I have data $x_1,...,x_n$, $y_1,...,y_m$ and $z_1,...,z_p$ where $$x_1,...,x_n\sim N(\mu_x,\sigma^2_x)$$ and $$y_1,...,y_m\sim N(\mu_y,\sigma^2_y)$$ and $$z_1,...,z_p\sim N(\mu_z,\sigma^2_z)$$
Now let's assume I want to take a Bayesian approach and place the following priors: $p(\mu_x,\sigma^2_x)\propto (\sigma^2_x)^{-1}$, $p(\mu_y,\sigma^2_y)\propto (\sigma^2_y)^{-1}$, and $p(\mu_z,\sigma^2_z)\propto (\sigma^2_z)^{-1}$. Given these priors, I know what the posterior distribution is, but more importantly, I know that the conditional marginal distributions are
$$\mu_x|\sigma^2_x,x_1,...,x_n\sim N(\bar{x},\sigma^2_x/n)$$ and $$\mu_y|\sigma^2_y, y_1,...,y_m\sim N(\bar{y},\sigma^2_y/m)$$ and $$\mu_z|\sigma^2_z,z_1,...,z_n\sim N(\bar{z},\sigma^2_z/p)$$
where $\bar x$ is the average of the $x$'s. Similarly, for the case of the $y$'s and $z$'s.
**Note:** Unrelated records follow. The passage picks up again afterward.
-- ==== Sys2Proof/Machine/Security.lean ====
section
/-!
DEFINITION. Hjelmar: the audit log, keys and roles, how a management request is checked and answered, enrolment and attestation (R394 to R396,
R477 to R496).
-/

namespace Sys2Proof.Machine

/-- Change the NV store. -/
def State.modNv (s : State) (g : NvState → NvState) : State := { s with nv := g s.nv }

/-- A slot of the NV store. -/
def State.nvSlot (s : State) (k : Nat) : NvSlot := Tab.get (fun _ => NvSlot.empty) s.nv.slots k

/-- Replace a slot. -/
def State.setNvSlot (s : State) (k : Nat) (x : NvSlot) : State :=
  s.modNv fun n => { n with slots := Tab.set (fun _ => NvSlot.empty) n.slots k x }

/-! Free values drawn once each: signatures and random bytes. -/

/-- A signature by the device identity key: r and s, 48 bytes each. -/
def State.signed (s : State) : List Byte := (List.range 96).map (Config.signature s.fresh)

/-- The signature block of Table 19-6. Log entry 14 (DESIGN CHOICE, safe). -/
def State.signBlock (s : State) : List Byte := s.signed ++ leBytes 4 1 ++ List.replicate 28 0

/-- 48 bytes from the TRNG (R395). Log entry 14 (DESIGN CHOICE, safe). -/
def State.random48 (s : State) : List Byte := (List.range 48).map fun i => Config.trng (64 * s.fresh + i)

/-! The audit log (R489 to R496). -/

/-- Bytes 0 to 79 of a record (Table 20-7). -/
def AuditRec.head (r : AuditRec) : List Byte :=
  leBytes 8 r.seq ++ leBytes 8 r.stamp ++ leBytes 2 r.event ++ leBytes 1 r.role ++ leBytes 1 r.outcome ++ leBytes 4 r.key ++
    leBytes 4 r.detail ++ leBytes 4 r.count ++ padTo 48 r.subject

/-- A record with the chain value that follows the one before (R491). -/
def AuditRec.link (r : AuditRec) (prev : List Byte) : AuditRec := { r with chain := sha384 (prev ++ r.head) }

/-- The chain value before the first record. -/
def chainStart : List Byte := List.replicate 48 0

/-- The chain value of the newest record. -/
def State.chainNow (s : State) : List Byte :=
  match s.nv.audit.getLast?, s.nv.cps.getLast? with
  | some r, _ => r.chain
  | none, some c => c.chainEnd
  | none, none => chainStart

/-- Show the security registers (SEC block). -/
def State.secShow (s : State) : State :=
  let cls (k : Nat) : Nat := (s.nv.keys.filter fun x => x.id / 2 ^ 24 == k).length
  ((s.puts [(Reg.SEC_STATUS_CLAIMED, b2n s.nv.claimed), (Reg.SEC_STATUS_NEXT_SET, b2n (s.nv.nextHash != 0)),
    (Reg.SEC_STATUS_RECORD_LOCKED, b2n s.nv.record.locked), (Reg.SEC_KEYS_MAKER, cls 1), (Reg.SEC_KEYS_INSTALLER, cls 2),
    (Reg.SEC_KEYS_OPERATOR, cls 3), (Reg.SEC_AUDIT_USE_RECORDS, s.nv.audit.length), (Reg.SEC_AUDIT_USE_CHECKPOINTS, s.nv.cps.length)]).setPair
      Reg.aSEC_AUDIT_SEQ_LO (s.nv.auditNext - 1)).setPair Reg.aSEC_BOOT_COUNT_LO s.nv.boots

/-- Records of the ring, checkpoints of the area, and records compacted at a time (R489, R495). -/
def auditRing : Nat := 253952
def auditCps : Nat := 4096
def auditBatch : Nat := 16384

/-- Sum of the refusals of records, by their COUNT. -/
def refusals (rs : List AuditRec) : Nat := (rs.filter fun r => r.outcome == 1).foldl (fun a r => a + r.count) 0

/-- The two oldest checkpoints become one (R495). -/
def mergeCps (sign : List Byte) : List AuditCp → List AuditCp
  | a :: b :: rest =>
    { first := a.first, last := b.last, chainStart := a.chainStart, chainEnd := b.chainEnd, refused := a.refused + b.refused, sign := sign } :: rest
  | cs => cs

/-- A full ring compacts its oldest records into a signed checkpoint (R495). -/
def State.auditCompact (s : State) : State :=
  if s.nv.audit.length < auditRing then s
  else
    let t := if s.nv.cps.length < auditCps then s
      else (s.modNv fun n => { n with cps := mergeCps s.signBlock n.cps }).bumpFresh
    let old := t.nv.audit.take auditBatch
    let before := match t.nv.cps.getLast? with | some c => c.chainEnd | none => chainStart
    let cp : AuditCp :=
      { first := (old.head?.map (·.seq)).getD 0, last := (old.getLast?.map (·.seq)).getD 0, chainStart := before,
        chainEnd := (old.getLast?.map (·.chain)).getD before, refused := refusals old, sign := t.signBlock }
    (t.modNv fun n => { n with audit := n.audit.drop auditBatch, cps := n.cps ++ [cp] }).bumpFresh

/-- Append a record to both copies (R489, R491). Log entry 36 (DESIGN CHOICE, unsafe). -/
def State.auditPut (s : State) (event role outcome key detail : Nat) (subject : List Byte) (src : Option (Bool × Nat)) : State :=
  let t := s.auditCompact
  let r : AuditRec :=
    { seq := t.nv.auditNext, stamp := t.stamp, event := event, role := role, outcome := outcome, key := key, detail := detail, count := 1,
      subject := subject, chain := [], src := src }
  let l := r.link t.chainNow
  (t.modNv fun n => { n with audit := n.audit ++ [l], auditNext := n.auditNext + 1 }).secShow

/-- An action of the part itself (Table 20-6). -/
def State.auditSelf (s : State) (event detail : Nat) : State := s.auditPut event 0xFF 0 0 detail [] none

/-- Can an audit record be written: only once NV writes are enabled (R465, R492)? Log entry 36 (DESIGN CHOICE, unsafe). -/
def State.auditOk (s : State) : Bool := s.writesEnabled

/-- A refusal with AUTH or NONCE that repeats the newest record within 1 s of it adds to its COUNT (R493). -/
def State.auditRepeat (s : State) (op status : Nat) (src : Bool × Nat) : Option State :=
  match s.nv.audit.getLast? with
  | none => none
  | some r =>
    if r.event = 1 ∧ r.detail / 65536 = op ∧ r.outcome = 1 ∧ r.src = some src ∧ (status = stAuth ∨ status = stNonce) ∧
        (r.detail % 65536 = stAuth ∨ r.detail % 65536 = stNonce) ∧ s.stamp < r.stamp + ticks1s then
      let rest := s.nv.audit.dropLast
      let prev := match rest.getLast?, s.nv.cps.getLast? with
        | some x, _ => x.chain
        | none, some c => c.chainEnd
        | none, none => chainStart
      some ((s.modNv fun n => { n with audit := rest ++ [AuditRec.link { r with count := satAdd 32 r.count 1 } prev] }).secShow)
    else none

/-- The action is refused because its record cannot be written (R492). -/
def State.auditFail (s : State) : State := (s.put Reg.SEC_STATUS_AUDIT_FAIL 1).partFault 14 0 Flt.SEC_AUDIT 0

/-! Management requests (R394 to R396). -/

/-- OP codes of Table 16-9. -/
def opNonce : Nat := 0x0001
def opDcsRead : Nat := 0x0010
def opDcsWrite : Nat := 0x0011
def opServeStart : Nat := 0x0020
def opServeStop : Nat := 0x0021
def opSetShares : Nat := 0x0022
def opLoadWeights : Nat := 0x0023
def opPowerGrant : Nat := 0x0030
def opSubscribe : Nat := 0x0040
def opMacsec : Nat := 0x0041
def opWindow : Nat := 0x0042
def opQp : Nat := 0x0043
def opStage : Nat := 0x0050
def opRecord : Nat := 0x0051
def opAttest : Nat := 0x0060
def opAudit : Nat := 0x0061
def opEnrol : Nat := 0x0070

/-- A request as Table 16-8 lays it out. -/
structure MgmtReq where
  op : Nat
  role : Nat
  key : Nat
  nonce : List Byte
  body : List Byte
  signed : List Byte
  r : Nat
  sg : Nat
  odd : Bool
  deriving DecidableEq, Repr

/-- Little-endian field of a byte list. -/
def leAt (b : List Byte) (o n : Nat) : Nat := leNat ((b.drop o).take n)

/-- The fields of a request where Table 16-8 places them; `odd` where a reserved field is not zero. -/
def MgmtReq.read (m : CspMsg) : MgmtReq :=
  let b := m.body
  let n := leAt b 56 4
  { op := leAt b 0 2, role := leAt b 2 1, key := leAt b 4 4, nonce := padTo 48 ((b.drop 8).take 48), body := (b.drop 64).take n,
    signed := beBytes 8 m.id ++ b.take (64 + n), r := beNat ((b.drop (64 + n)).take 48), sg := beNat ((b.drop (112 + n)).take 48),
    odd := leAt b 3 1 != 0 || leAt b 60 4 != 0 }

/-- Read a request; none where its layout is malformed: too short, or a length that does not fit. -/
def MgmtReq.parse (m : CspMsg) : Option MgmtReq :=
  let b := m.body
  let n := leAt b 56 4
  let unsigned := leAt b 2 1 = 0 ∧ leAt b 0 2 = opNonce
  if b.length < 64 ∨ b.length ≠ 64 + n + (if unsigned then 0 else 96) ∨ m.part ≠ 0xFF then none else some (MgmtReq.read m)

/-- The first management message waiting. -/
def isMgmt (m : CspMsg) : Bool := m.typ == cspMgmt

/-- Is Hjelmar at work (R472, R512)? -/
def State.hjmUp (s : State) : Bool := !s.eth.hjmDown && !s.plane.hjmStopped

/-- The management request served next. -/
def State.mgmtHead (s : State) : Option (CspMsg × MgmtReq) :=
  if !s.hjmUp then none
  else match s.eth.msgs.find? isMgmt with
    | some m => (MgmtReq.parse m).map fun q => (m, q)
    | none => none

/-- The request leaves the queue. -/
def State.mgmtPop (s : State) : State := s.modEth fun e => { e with msgs := dropFirst isMgmt e.msgs }

/-- The answer to a request: same layout, ROLE 0, the request's NONCE, signed by the device identity key (R395). -/
def State.mgmtAnswer (s : State) (m : CspMsg) (q : MgmtReq) (status : Nat) (body : List Byte) : State :=
  let head := leBytes 2 q.op ++ leBytes 1 0 ++ leBytes 1 0 ++ leBytes 4 1 ++ q.nonce ++ leBytes 4 body.length ++ leBytes 4 0
  (s.cspAnswer m.src cspMgmt status 0xFF m.id (head ++ body ++ s.signed)).bumpFresh

/-- The answer to a NONCE request: the same layout without a key or a signature (R395). -/
def State.nonceAnswer (s : State) (m : CspMsg) (q : MgmtReq) (status : Nat) (body : List Byte) : State :=
  s.cspAnswer m.src cspMgmt status 0xFF m.id (leBytes 2 q.op ++ leBytes 2 0 ++ leBytes 4 0 ++ q.nonce ++ leBytes 4 body.length ++ leBytes 4 0 ++ body)

/-- A key of the key table, or the maker root key (R481). -/
def State.keyOf (s : State) (id : Nat) : Option (Nat × Nat) :=
  if id = 0x01000000 then some Config.rootKey else (s.nv.keys.find? fun k => k.id == id).map fun k => (k.x, k.y)

/-- Is a nonce outstanding: issued within 60 s and not used (R395)? Log entry 33 (DEDUCED, unsafe). -/
def State.nonceOk (s : State) (n : List Byte) : Bool :=
  s.eth.nonces.any fun x => x.bytes == n && decide (s.stamp < x.at' + 60 * ticks1s)

/-- Is an operation privileged (R490)? Log entry 33 (DEDUCED, unsafe). -/
def privileged (op : Nat) : Bool := op != opNonce && op != opDcsRead && op != opAttest && op != opAudit

/-- What a request's checks come to before its own body is looked at (R394, R477, R478, R481): a status where it is refused. Log entry 33 (DEDUCED, unsafe). -/
def State.mgmtRefusal (s : State) (q : MgmtReq) (key : Option (Nat × Nat)) (allowed : Bool) : Option Nat :=
  if !s.nonceOk q.nonce then some stNonce
  else if q.role = 0 ∨ q.key / 2 ^ 24 ≠ q.role then some stAuth
  else match key with
    | none => some stAuth
    | some k => if !ecdsaVerify k (sha384 q.signed) q.r q.sg then some stAuth else if !allowed then some stDenied else none

/-- Note a refusal or a malformed body in telemetry (R399). -/
def State.mgmtNote (s : State) (status : Nat) : State :=
  if status = stAuth ∨ status = stNonce ∨ status = stDenied then s.ethFault Flt.CSP_AUTH 0
  else if status = stMalformed then s.ethFault Flt.CSP_MALFORMED 0
  else s

/-- Enter a request in the audit log (R490, R493). -/
def State.mgmtAudit (s : State) (m : CspMsg) (q : MgmtReq) (status : Nat) : State :=
  match s.auditRepeat q.op status (m.src.v6, m.src.ip) with
  | some t => t
  | none => s.auditPut 1 q.role (if status = stOk then 0 else 1) q.key (65536 * q.op + status) (sha384 q.body) (some (m.src.v6, m.src.ip))

/-- A refusal of a body. Log entry 32 (DEDUCED, unsafe). -/
def malformed (s : State) : State × Nat × List Byte := (s, stMalformed, [])

/-- A request of a bad layout or an unknown operation is refused as it comes: it is noted, entered in the audit log where it is privileged, and answered
(R384, R394, R395). Log entry 92 (DEDUCED, unsafe). -/
def State.mgmtTurnAway (s : State) (m : CspMsg) (q : MgmtReq) (status : Nat) : State :=
  let t := if privileged q.op && s.auditOk then s.mgmtAudit m q status else s
  let u := (t.modEth fun e => { e with nonces := if status = stNonce then e.nonces else e.nonces.filter fun x => x.bytes != q.nonce }).mgmtNote status
  if q.op = opNonce then u.nonceAnswer m q status [] else u.mgmtAnswer m q status []

/-- Serve the request at the head of Hjelmar's queue where it is one of `mine`: checks in the order of R394, audit record before effect (R492),
effect, answer. `go` answers the state after the effect, the status and the answer's body. Log entry 32 (DEDUCED, unsafe). Log entry 33 (DEDUCED, unsafe). -/
def State.mgmtServe (s : State) (mine : MgmtReq → Bool) (keyOf : MgmtReq → Option (Nat × Nat)) (allowed : MgmtReq → Bool)
    (go : State → CspMsg → MgmtReq → State × Nat × List Byte) : State :=
  match s.mgmtHead with
  | none => s
  | some (m, q) =>
    if !mine q then s
    else
      let t := s.mgmtPop
      match s.mgmtRefusal q (keyOf q) (allowed q) with
      | some st =>
        let u := if privileged q.op && t.auditOk then t.mgmtAudit m q st else t
        let used := if st = stNonce then u else u.modEth fun e => { e with nonces := e.nonces.filter fun x => x.bytes != q.nonce }
        (used.mgmtNote st).mgmtAnswer m q st []
      | none =>
        let u := t.modEth fun e => { e with nonces := e.nonces.filter fun x => x.bytes != q.nonce }
        let go := if q.odd then fun v _ _ => malformed v else go
        if !privileged q.op then
          let (v, st, body) := go u m q
          (v.mgmtNote st).mgmtAnswer m q st body
        else if !u.auditOk then (u.auditFail.mgmtNote stDenied).mgmtAnswer m q stDenied []
        else
          let (_, st, _) := go u m q
          let (v, _, body) := go (u.mgmtAudit m q st) m q
          (v.mgmtNote st).mgmtAnswer m q st body
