/-- Silt is released at the boundary: the extensions of queues and rings (R216), and the leftovers of drains (R228). A ring gives back the credit its
chunks stood for (R217); one with records that still wait in Silt keeps it. Log entry 69 (DESIGN CHOICE, unsafe). -/
def State.siltRelease (s : State) (p slot : Nat) : State :=
  let waits (u : SiltUse) : Bool := u.kind == 1 && (((s.rxChan p u.key).map fun r => !r.silt.isEmpty).getD false)
  let mine := (s.field p).grid.silt.filter fun u => u.slot == slot && !waits u && (u.kind != 0 || u.places.isEmpty)
  let t := mine.foldl (fun t u =>
    if u.kind = 1 then
      match t.rxChan p u.key with
      | none => t
      | some r =>
        let v := (t.setRx p u.key { r with extended := 0 }).put (Reg.FLD_CH_RX_STATE_EXTENDED p u.key) 0
        match v.physOf r.txLf with
        | some q => if r.remote then v else v.setTxCredit q r.txIdx (v.txCredit q r.txIdx - 16384 * r.extended)
        | none => v
    else t) s
  (t.modGrid p fun g => { g with silt := g.silt.filter fun u => !(mine.any fun m => m == u) }).siltShow p slot

/-- Deferred settings of a Field take effect once no context of it is within a heat; the pacer's at the boundary of the context that runs
on it, on every member of its gang together (R48, R110, R216, R238). Log entry 69 (DESIGN CHOICE, unsafe). -/
def State.fieldBoundary (s : State) (x : Nat × Nat) : State :=
  let t := ((s.gangFields x.1).foldl (fun (t : State) p => t.pacerBoundary p) s).siltRelease x.1 x.2
  if t.fieldInHeat x.1 then t
  else (t.sliceModeChange x.1).colsApply x.1

/-- A context that a migration or a handover holds at its boundary (R472, R503). -/
def State.holdAt (s : State) (c why : Nat) : State := s.modServe c fun x => { x with held := why :: x.held.filter (· != why) }

/-- Let a hold go. -/
def State.unhold (s : State) (c why : Nat) : State := s.modServe c fun x => { x with held := x.held.filter (· != why) }

/-- Reasons for a hold: a migration of logical Field m is m, a handover of quadrant q is 65 + q. -/
def holdQuad (q : Nat) : Nat := 65 + q

/-- Can the quadrant that a handover has reached be handed over once its contexts are at a boundary: a core has started from the new slot, or
no spare is free and the quadrant's own core restarts (R472)? Log entry 116 (DESIGN CHOICE, safe). -/
def State.handoverDue (s : State) : Option Nat :=
  match s.plane.handover with
  | some h =>
    if h.quad < 4 ∧ h.since.isNone = true ∧ h.paused.isNone = true ∧ (h.ready ≠ [] ∨ (s.freeCores = [] ∧ h.restarting = [])) then some h.quad else none
  | none => none

/-- Routes of R27 that carry traffic again are restored at a boundary (R518). Log entry 126 (DESIGN CHOICE, unsafe). -/
def State.routesRestore (s : State) : State :=
  s.modPlane fun y => { y with routesAway := y.routesAway.filter fun d => !y.routesBack.contains d, routesBack := [] }

/-- Actions at the heat boundary of a context (Table 17-3, Orders 1 to 3 and 6). Cancelled sequences stay in the batch of a heat that is to run again
(R393, R412). -/
def State.boundary (s : State) (c : Nat) : State :=
  let t := if (s.serve c).rerun then s.setCtxState c ctxIdle else (s.setCtxState c ctxIdle).leave c
  let t := (t.slotsOf c).foldl (fun t x => (t.fieldBoundary x).hurdleMapDrop x.1 x.2) t
  let migrating := t.plane.migrations.filter fun e => (t.slotsOf c).any fun x => x.1 == e.2.src
  let t := migrating.foldl (fun t e => t.holdAt c e.2.lfield) t
  let t := t.activateAt.deployBoundary c
  let t := match t.handoverDue with
    | some q => if q = t.homeQ c then t.holdAt c (holdQuad q) else t
    | none => t
  ((t.routesAgain c).routesRestore.wearPlanned.divideRates (t.partOf c)).gangSettle.schedPoint (t.homeQ c)

/-! End checks and commit (Table 17-2, Orders 3 to 7). -/

/-- Has every agent of a context finished, with nothing queued? -/
def State.allDone (s : State) (c : Nat) : Bool :=
  (s.slotsOf c).all fun x =>
    let f := s.field x.1
    let q (l : List Posted) : Bool := l.all (·.slot != x.2)
    q f.ma0.queue && q f.ma1.queue && q f.ve.queue && q f.re.queue && (f.dmas.all fun d => q d.2.queue) && q f.grid.walkQ &&
    ((f.ma0.runs ++ f.ma1.runs).all (·.ctx != c)) && ((f.ve.runs ++ f.re.runs).all (·.ctx != c)) &&
    (f.dmas.all fun d => d.2.runs.all (·.ctx != c)) && (f.grid.walks.all (·.ctx != c)) && (f.grid.reconfQ.all fun r => r.1.slot != x.2) &&
    (match f.grid.region with | some r => r.slot != x.2 | none => true)

/-- Slots still PINNED by a context are freed, in the buffer and in its save area, and the heat is rejected (R155). -/
def State.pinCheck (s : State) (p slot c : Nat) : State :=
  [0, 1].foldl (fun t a =>
    let mine (e : Nat × Tile) : Bool := e.2.ctx == c && e.2.pinned
    let open' := (t.ma p a).tiles.filter mine
    let saved := (t.ma p a).saved.filter mine
    if open'.isEmpty && saved.isEmpty then t
    else
      let u := (open'.foldl (fun u e => u.freeSlot p a e.1) t).modMa p a fun m => { m with saved := m.saved.filter fun e => !mine e }
      (u.fieldFault p a slot (some c) Flt.PIN_OPEN (open'.length + saved.length)).seqShow p) s
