/-! Trips as the power manager sees them. -/

/-- The trip state of a quadrant. -/
def TripState.reset : TripState := { stopped := false, byRail := false, byExt := false, final := false, stamps := [] }
def State.trip (s : State) (q : Nat) : TripState := Tab.get (fun _ => TripState.reset) s.power.trips q
def State.setTrip (s : State) (q : Nat) (x : TripState) : State :=
  s.modPower fun v => { v with trips := Tab.set (fun _ => TripState.reset) v.trips q x }

/-- Does a quadrant's grid have its supply: not tripped, with a Field group on? -/
def State.quadLive (s : State) (q : Nat) : Bool := !(s.trip q).stopped && (s.domReady (32 + 2 * q) || s.domReady (33 + 2 * q))

/-! Points (R432 to R435). -/

/-- The minimum rate of an operating point in M steps/s (Table 2-1). Log entry 132 (DEDUCED, unsafe). -/
def minRate : Nat → Nat | 0 => 665 | 1 => 810 | 2 => 920 | 3 => 1030 | 4 => 1190 | 5 => 1260 | 6 => 1330 | _ => 1380

/-- The fixed-rate floor of a quadrant, where it has one (R434). Log entry 132 (DEDUCED, unsafe). -/
def State.floorOf (s : State) (q : Nat) : Option Nat :=
  let rates := ((quadFields q).filter fun p => s.on (Reg.FLD_PACER_CTRL_FIXED_EN p)).map fun p => rateOf (s.get (Reg.FLD_PACER_CTRL_RATE_CODE p))
  rates.max?.map fun r => ((List.range 8).find? fun op => decide (r ≤ minRate op)).getD 7

/-- Point in force, ceiling, and the point R436 aims at. -/
def State.opOf (s : State) (q : Nat) : Nat := s.get (Reg.PWR_Q_STATUS_OP q)
def State.ceilingOf (s : State) (q : Nat) : Nat := s.get (Reg.PWR_Q_STATUS_CEILING q)
def State.targetOf (s : State) (q : Nat) : Nat := min (s.ceilingOf q) (max (s.get (Reg.PWR_Q_PREF_PREF q)) ((s.floorOf q).getD 0))

/-- Does an alert's clamp hold on some Field? -/
def State.clamped (s : State) : Bool := (List.range 72).any fun p => (s.field p).pacer.clamp != 0

/-- A point step (R435): the supply first; a clamp goes once the quadrant is at OP1 (R443). -/
def State.pointStep (s : State) (q op : Nat) : State :=
  let t := s.put (Reg.PWR_Q_STATUS_OP q) op
  if t.power.alert || op = 0 then t
  else
    let u := (quadFields q).foldl (fun (u : State) p => u.modPacer p fun x => { x with clamp := 0 }) t
    if u.clamped then u else u.put Reg.PWR_STATUS_ALERT_ACTIVE 0

/-- The rank of Table 18-3 that decides a quadrant's point; 0 where it is off. -/
def State.limiter (s : State) (q : Nat) : Nat :=
  let op := s.opOf q
  let pref := s.get (Reg.PWR_Q_PREF_PREF q)
  let fl := (s.floorOf q).getD 0
  if (s.trip q).stopped then 1
  else if !s.quadLive q then 0
  else if s.power.alert then 2
  else if s.ceilingOf q < max pref fl ∧ s.ceilingOf q ≤ op then 3
  else if (s.floorOf q).isSome ∧ op = fl ∧ op ≠ pref then 4
  else if op < s.targetOf q then 5
  else 6

/-- Show what sets the points. Log entry 132 (DEDUCED, unsafe). -/
def State.pointShow (s : State) : State :=
  (List.range 4).foldl (fun t q =>
    t.puts [(Reg.PWR_Q_STATUS_FLOOR q, (t.floorOf q).getD 0), (Reg.PWR_Q_STATUS_HAS_FLOOR q, b2n (t.floorOf q).isSome),
      (Reg.PWR_Q_STATUS_LIMITER q, t.limiter q)]) s

/-! The budget (R436 to R439). -/

/-- The budget that limits, grant and default give, in mW. -/
def State.budget (s : State) : Nat :=
  min 700000 (min (1000 * s.get Reg.PWR_LIMIT_LIMIT_W) (s.power.grant.getD (1000 * s.get Reg.PWR_LIMIT_DEFAULT_GRANT_W)))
I am interested in deriving the joint distribution of $\mu_x-\mu_y$, $\mu_y-\mu_z$, $\mu_y-\mu_z$ . Does the following approach make sense?
We know that the conditional posterior distribution of $\mu_x$ is $$p(\mu_x|\sigma^2_x,x_1,...,x_n) = N\left(\bar x, \frac{\sigma^2_x}{n}\right)$$
and similarly for $p(\mu_y|\sigma^2_y,y_1,...,y_m)$ and $p(\mu_z|\sigma^2_z,z_1,...,z_p)$.
Now, define \begin{align} \Delta := \begin{bmatrix} \delta_{xy}\\\\ \delta_{xz}\\\\ \delta_{yz} \end{bmatrix} = \begin{bmatrix} \mu_x-\mu_y\\\\ \mu_x - \mu_z\\\\ \mu_y - \mu_z \end{bmatrix} = \begin{bmatrix} 1 & -1 & 0\\\\ 1 & 0 & -1\\\\ 0 & 1 & -1 \end{bmatrix}\begin{bmatrix} \mu_x\\\\ \mu_y\\\\ \mu_z \end{bmatrix} =: A\mu, \end{align} then we have that $$\Delta|\sigma^2_x,\sigma^2_y,\sigma^2_z, x_1,...,x_n, y_1,...,y_m, z_1,...,z_p \sim N_3\left(A \mathbb{E}(\mu), A\mathbb{C}\text{ov}(\mu)A^T\right)$$ where \begin{align*} \mathbb{E}(\mu) = \begin{bmatrix} \bar{x}\\\\ \bar{y}\\\\ \bar{z} \end{bmatrix} \text{ and } \mathbb{C}\text{ov}(\mu) = \begin{bmatrix} \sigma^2_x/n & 0 & 0 \\\\ 0 & \sigma^2_y/m & 0 \\\\ 0 & 0 & \sigma^2_z/p \end{bmatrix}. \end{align*}
So my ultimate questions are the following:
Would the distribution above for $\Delta$ be the correct joint conditional posterior distribution of the differences?
And if so, would the appropriate strategy to obtain posterior samples from $\Delta$ be to first samples $\sigma^2_x, \sigma^2_y,$ and $\sigma^2_z$ from their joint posterior distribution?
And if so for number 2) does the joint posterior distribution of $\sigma^2_x, \sigma^2_y,$ and $\sigma^2_z$ have a closed form?